"""

-- ==== Sys2Proof/Laws/Micro.lean ====
section
/-! SUPPORT. What each part of a step of the CORE can do, said once: the poll, the data loop, what follows a transaction,
recovery. A proof about `coreStep` cites these instead of unfolding the parts. -/

namespace Sys2Proof.Machine

open Sys2Proof.Safety

/-! ### The poll -/

theorem pollSample_eq (c : PollCond) (watch : Bool) (u : Option PollResult → Upc) (s : State) :
    pollSample c watch u s = { luSample s with upc := u (sampleOutcome c watch s) } := rfl

theorem beginPoll_eq (c : PollCond) (watch : Bool) (u : Option PollResult → Upc) (s : State) :
    beginPoll c watch u s = { luSample s with cnt := s.xb, upc := u (sampleOutcome c watch s) } := rfl

/-- Everything that can follow a sample (R141). -/
theorem afterSample_cases (c : PollCond) (watch : Bool) (u : Option PollResult → Upc) (o : Option PollResult)
    (ready nack timeout : State → State) (s : State) :
    (o = some .ready ∧ afterSample c watch u o ready nack timeout s = ready s) ∨
    (o = some .nack ∧ afterSample c watch u o ready nack timeout s = nack s) ∨
    (o = some .timeout ∧ afterSample c watch u o ready nack timeout s = timeout s) ∨
    (o = none ∧ s.cnt - 1#32 = 0#32 ∧ afterSample c watch u o ready nack timeout s = timeout (countDown s)) ∨
    (o = none ∧ s.cnt - 1#32 ≠ 0#32 ∧ afterSample c watch u o ready nack timeout s = pollSample c watch u (countDown s)) := by
  rcases o with _ | r
  · by_cases h : s.cnt - 1#32 = 0#32
    · exact .inr (.inr (.inr (.inl ⟨rfl, h, by simp [afterSample, h]⟩)))
    · exact .inr (.inr (.inr (.inr ⟨rfl, h, by simp [afterSample, h]⟩)))
  · cases r
    · exact .inl ⟨rfl, rfl⟩
    · exact .inr (.inl ⟨rfl, rfl⟩)
    · exact .inr (.inr (.inl ⟨rfl, rfl⟩))

/-- With P_RACE = NackFirst a sample is a NACK exactly when nack is watched and set (R141). -/
theorem sampleOutcome_nack (c : PollCond) (watch : Bool) (s : State) :
    sampleOutcome c watch s = some .nack ↔ watch = true ∧ (nextFlags s).nack = true := by
  cases hw : watch <;> cases hn : (nextFlags s).nack <;> cases hc : condHolds c (nextFlags s) <;>
    simp [sampleOutcome, raceOutcome, Config.pRace, hn, hc]

/-- And ready exactly when the condition holds and no watched nack is set. -/
theorem sampleOutcome_ready (c : PollCond) (watch : Bool) (s : State) :
    sampleOutcome c watch s = some .ready ↔
      condHolds c (nextFlags s) = true ∧ (watch && (nextFlags s).nack) = false := by
  cases hw : watch <;> cases hn : (nextFlags s).nack <;> cases hc : condHolds c (nextFlags s) <;>
    simp [sampleOutcome, raceOutcome, Config.pRace, hn, hc]

/-- A sample never decides a timeout. -/
theorem sampleOutcome_ne_timeout (c : PollCond) (watch : Bool) (s : State) :
    sampleOutcome c watch s ≠ some .timeout := by
  cases hw : watch <;> cases hn : (nextFlags s).nack <;> cases hc : condHolds c (nextFlags s) <;>
    simp [sampleOutcome, raceOutcome, Config.pRace, hn, hc]

/-! ### The parts of a transaction -/

theorem startXact_eq (d : Dir) (a : BusAddr) (l : Byte) (b : Word) (sel : XSel) (s : State) :
    startXact d a l b sel s =
      { luSample s with
        xdir := d, xaddr := a, xlen := l, xb := b, xsel := sel, xidx := 0#8, cnt := b, estate := .waitFree,
        upc := .wfSmp (sampleOutcome .busFree false s) } := rfl

/-- Every way a start phase begins (R143). -/
theorem toStart_cases (s : State) :
    (s.xdir = .write ∧ toStart s = { emit .start s with estate := .start, upc := .stStart }) ∨
    (s.xdir = .read ∧
      toStart s = { emit (.ack true) s with estate := .start, ackpol := true, upc := .stAck }) := by
  cases h : s.xdir
  · exact .inl ⟨rfl, by simp [toStart, h, goTo, emit]⟩
  · exact .inr ⟨rfl, by simp [toStart, h, goTo, luSetAck, emit]⟩

/-- Every way the data loop goes on (R150): a byte to transmit, the last byte to receive, another one, or the end. -/
theorem toData_cases (s : State) :
    (s.xidx.toNat < s.xlen.toNat ∧ s.xdir = .write ∧
      toData s = { emit (.tx (arrayByte s.xsel s s.xidx.toNat)) s with upc := .txByte }) ∨
    (s.xidx.toNat + 1 = s.xlen.toNat ∧ s.xdir = .read ∧
      toData s = { emit (.ack false) s with ackpol := false, upc := .rxAck }) ∨
    (s.xidx.toNat + 1 < s.xlen.toNat ∧ s.xdir = .read ∧ toData s = beginPoll .rxReady false .rxSmp s) ∨
    (s.xlen.toNat ≤ s.xidx.toNat ∧ toData s = { emit .stop s with estate := .stop, upc := .spStop }) := by
  by_cases hl : s.xidx.toNat < s.xlen.toNat
  · cases hd : s.xdir
    · exact .inl ⟨hl, rfl, by simp [toData, hl, hd, goTo]⟩
    · by_cases he : s.xidx.toNat + 1 = s.xlen.toNat
      · exact .inr (.inl ⟨he, rfl, by simp [toData, hl, hd, he, goTo, luSetAck, emit]⟩)
      · exact .inr (.inr (.inl ⟨by omega, rfl, by simp [toData, hl, hd, he]⟩))
  · exact .inr (.inr (.inr ⟨by omega, by simp [toData, hl, goTo, emit]⟩))

/-! ### What follows a transaction, and recovery -/

/-- Everything that can follow a transaction (R216), by the command in progress. -/
theorem xactDone_cases (c : Code) (s : State) :
    (s.opcur = 4#4 ∧ s.dstate = .triggered ∧ xactDone c s = afterTrigger c { s with xcode := c }) ∨
    (s.opcur = 4#4 ∧ s.dstate ≠ .triggered ∧ xactDone c s = afterRead c { s with xcode := c }) ∨
    (s.opcur = 5#4 ∧ xactDone c s = afterProbe (notePresent c { s with xcode := c })) ∨
    (s.opcur ≠ 4#4 ∧ s.opcur ≠ 5#4 ∧
      xactDone c s = complete ⟨c, .none, s.xidx⟩ { s with xcode := c }) := by
  by_cases h4 : s.opcur = 4#4
  · by_cases hd : s.dstate = .triggered
    · exact .inl ⟨h4, hd, by simp [xactDone, h4, hd]⟩
    · exact .inr (.inl ⟨h4, hd, by simp [xactDone, h4, hd]⟩)
  · by_cases h5 : s.opcur = 5#4
    · exact .inr (.inr (.inl ⟨h5, by simp [xactDone, h5]⟩))
    · exact .inr (.inr (.inr ⟨h4, h5, by simp [xactDone, h4, h5, finish]⟩))

/-- After a pulse (R131): the next one, or the settle delay. -/
theorem pulseDone_cases (s : State) :
    (s.pulse.toNat < Config.nPulses ∧ pulseDone s = toPulse (s.pulse.toNat + 1) s) ∨
    (Config.nPulses ≤ s.pulse.toNat ∧
      pulseDone s =
        { emit (.dly Config.tClearSettle) s with pulse := 0#4, rstate := .settle, upc := .fcSettle }) := by
  by_cases h : s.pulse.toNat < Config.nPulses
  · exact .inl ⟨h, by simp [pulseDone, h]⟩
  · exact .inr ⟨by omega, by simp [pulseDone, h, goTo, emit]⟩

end Sys2Proof.Machine
end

"""

Retype, in the same exact form, the lines of the material above from the line holding "(s.pulse.toNat < Config.nPulses" through the line holding "simp [pulseDone, h]⟩".

    (s.pulse.toNat < Config.nPulses ∧ pulseDone s = toPulse (s.pulse.toNat + 1) s) ∨
    (Config.nPulses ≤ s.pulse.toNat ∧
      pulseDone s =
        { emit (.dly Config.tClearSettle) s with pulse := 0#4, rstate := .settle, upc := .fcSettle }) := by
  by_cases h : s.pulse.toNat < Config.nPulses
  · exact .inl ⟨h, by simp [pulseDone, h]⟩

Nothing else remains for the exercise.